[EXTRACTED INFORMATION]:
theorem closeReady_standing (f n : Nat) (s : State) : standing (closeReady f n s) = standing s := by
  fun_induction closeReady f n s
  case case2 ih => exact ih.trans (appendLog_standing _ _ _ _ _)
  all_goals rfl

theorem advanceEpoch_standing (s : State) (f g : Nat) :
    standing (advanceEpoch s f) g = if g = f then advanced (standing s g) else standing s g := by
  unfold advanceEpoch
  extract_lets x
  have changed : (standing s f).changed = x.changed := rfl
  split
  · rename_i h
    rw [closeReady_standing]
    by_cases hg : g = f
    · subst hg
      have own : facetOf (updFacet g (fun y => { y with epoch := y.epoch + 1, changed := false }) s) g = advanced x := by
        rw [advanced, if_pos h]
        exact facetOf_updFacet g _ s (by intro; rfl)
      rw [if_pos rfl]
      exact (congrArg Facet.standing own).trans (standing_advanced x)
    · rw [if_neg hg]
      exact congrArg Facet.standing (facetOf_updFacet_ne f g _ s (by intro; rfl) hg)
  · rename_i h
    split
    · rename_i hg
      subst hg
      exact (advanced_of_unchanged (changed.trans (Bool.eq_false_iff.mpr h))).symm
    · rfl

theorem advanceEpochs_standing (fs : List Nat) (s : State) (g : Nat) :
    standing (fs.foldl advanceEpoch s) g = if g ∈ fs then advanced (standing s g) else standing s g := by
  induction fs generalizing s with
  | nil => rfl
  | cons f fs ih =>
    rw [List.foldl_cons, ih, advanceEpoch_standing]
    by_cases hg : g = f
    · simp [hg, advanced_of_unchanged (advanced_changed _)]
    · simp [hg]

/-- A facet that is not listed has changed in nothing. -/
theorem facetOf_of_not_mem {s : State} {f : Nat} (h : f ∉ s.facets.map (·.num)) : facetOf s f = Facet.blank f := by
  have none : s.facets.find? (·.num == f) = none :=
    List.find?_eq_none.mpr fun x hx hf => h (List.mem_map.mpr ⟨x, hx, eq_of_beq hf⟩)
  unfold facetOf
  rw [none]
  rfl

/-- Every facet's epoch advances with its own changes alone. -/
theorem epochs_standing (s : State) (g : Nat) : standing ((s.facets.map (·.num)).foldl advanceEpoch s) g = advanced (standing s g) := by
  rw [advanceEpochs_standing]
  split
  · rfl
  · rename_i h
    refine (advanced_of_unchanged ?_).symm
    unfold standing
    rw [facetOf_of_not_mem h]
    rfl

-- INDEX_DROPs that take effect (R278): what they end leaves every facet standing.

theorem cellWork_standing (role f cls : Nat) (s : State) : standing ((cellWork role f cls s).getD s) = standing s := by
  cases h : cellWork role f cls s with
  | none => rfl
  | some t =>
    obtain ⟨c, n, b, -, rfl⟩ := cellWork_cases h
    exact (standing_congr rfl).trans (charge_standing _ _ _ _ _ _)

theorem armSliver_standing (c : Nat) (v : Sliver) (s : State) : standing (armSliver c v s) = standing s := by
  unfold armSliver
  split
  · rfl
  · refine Eq.trans (standing_congr ?_) (cellWork_standing 3 v.facet (v.cls % 8) s)
    simp

theorem nextStream_standing (c : Nat) (s : State) : standing (nextStream c s) = standing s := by
  have drained : standing (drainStream c s) = standing s := standing_congr (by simp)
  unfold nextStream
  split
  · exact (armSliver_standing _ _ _).trans drained
  · exact drained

[WHAT YOU ARE ASKED TO DO]: Top to bottom, set down the entries above word for word.

[SOLUTION]:
theorem closeReady_standing (f n : Nat) (s : State) : standing (closeReady f n s) = standing s := by
  fun_induction closeReady f n s
  case case2 ih => exact ih.trans (appendLog_standing _ _ _ _ _)
  all_goals rfl

theorem advanceEpoch_standing (s : State) (f g : Nat) :
    standing (advanceEpoch s f) g = if g = f then advanced (standing s g) else standing s g := by
  unfold advanceEpoch
  extract_lets x
  have changed : (standing s f).changed = x.changed := rfl
  split
  · rename_i h
    rw [closeReady_standing]
    by_cases hg : g = f
    · subst hg
      have own : facetOf (updFacet g (fun y => { y with epoch := y.epoch + 1, changed := false }) s) g = advanced x := by
        rw [advanced, if_pos h]
        exact facetOf_updFacet g _ s (by intro; rfl)
      rw [if_pos rfl]
      exact (congrArg Facet.standing own).trans (standing_advanced x)
    · rw [if_neg hg]
      exact congrArg Facet.standing (facetOf_updFacet_ne f g _ s (by intro; rfl) hg)
  · rename_i h
    split
    · rename_i hg
      subst hg
      exact (advanced_of_unchanged (changed.trans (Bool.eq_false_iff.mpr h))).symm
    · rfl

theorem advanceEpochs_standing (fs : List Nat) (s : State) (g : Nat) :
    standing (fs.foldl advanceEpoch s) g = if g ∈ fs then advanced (standing s g) else standing s g := by
  induction fs generalizing s with
  | nil => rfl
  | cons f fs ih =>
    rw [List.foldl_cons, ih, advanceEpoch_standing]
    by_cases hg : g = f
    · simp [hg, advanced_of_unchanged (advanced_changed _)]
    · simp [hg]

/-- A facet that is not listed has changed in nothing. -/
theorem facetOf_of_not_mem {s : State} {f : Nat} (h : f ∉ s.facets.map (·.num)) : facetOf s f = Facet.blank f := by
  have none : s.facets.find? (·.num == f) = none :=
    List.find?_eq_none.mpr fun x hx hf => h (List.mem_map.mpr ⟨x, hx, eq_of_beq hf⟩)
  unfold facetOf
  rw [none]
  rfl

/-- Every facet's epoch advances with its own changes alone. -/
theorem epochs_standing (s : State) (g : Nat) : standing ((s.facets.map (·.num)).foldl advanceEpoch s) g = advanced (standing s g) := by
  rw [advanceEpochs_standing]
  split
  · rfl
  · rename_i h
    refine (advanced_of_unchanged ?_).symm
    unfold standing
    rw [facetOf_of_not_mem h]
    rfl

-- INDEX_DROPs that take effect (R278): what they end leaves every facet standing.

theorem cellWork_standing (role f cls : Nat) (s : State) : standing ((cellWork role f cls s).getD s) = standing s := by
  cases h : cellWork role f cls s with
  | none => rfl
  | some t =>
    obtain ⟨c, n, b, -, rfl⟩ := cellWork_cases h
    exact (standing_congr rfl).trans (charge_standing _ _ _ _ _ _)

theorem armSliver_standing (c : Nat) (v : Sliver) (s : State) : standing (armSliver c v s) = standing s := by
  unfold armSliver
  split
  · rfl
  · refine Eq.trans (standing_congr ?_) (cellWork_standing 3 v.facet (v.cls % 8) s)
    simp

theorem nextStream_standing (c : Nat) (s : State) : standing (nextStream c s) = standing s := by
  have drained : standing (drainStream c s) = standing s := standing_congr (by simp)
  unfold nextStream
  split
  · exact (armSliver_standing _ _ _).trans drained
  · exact drained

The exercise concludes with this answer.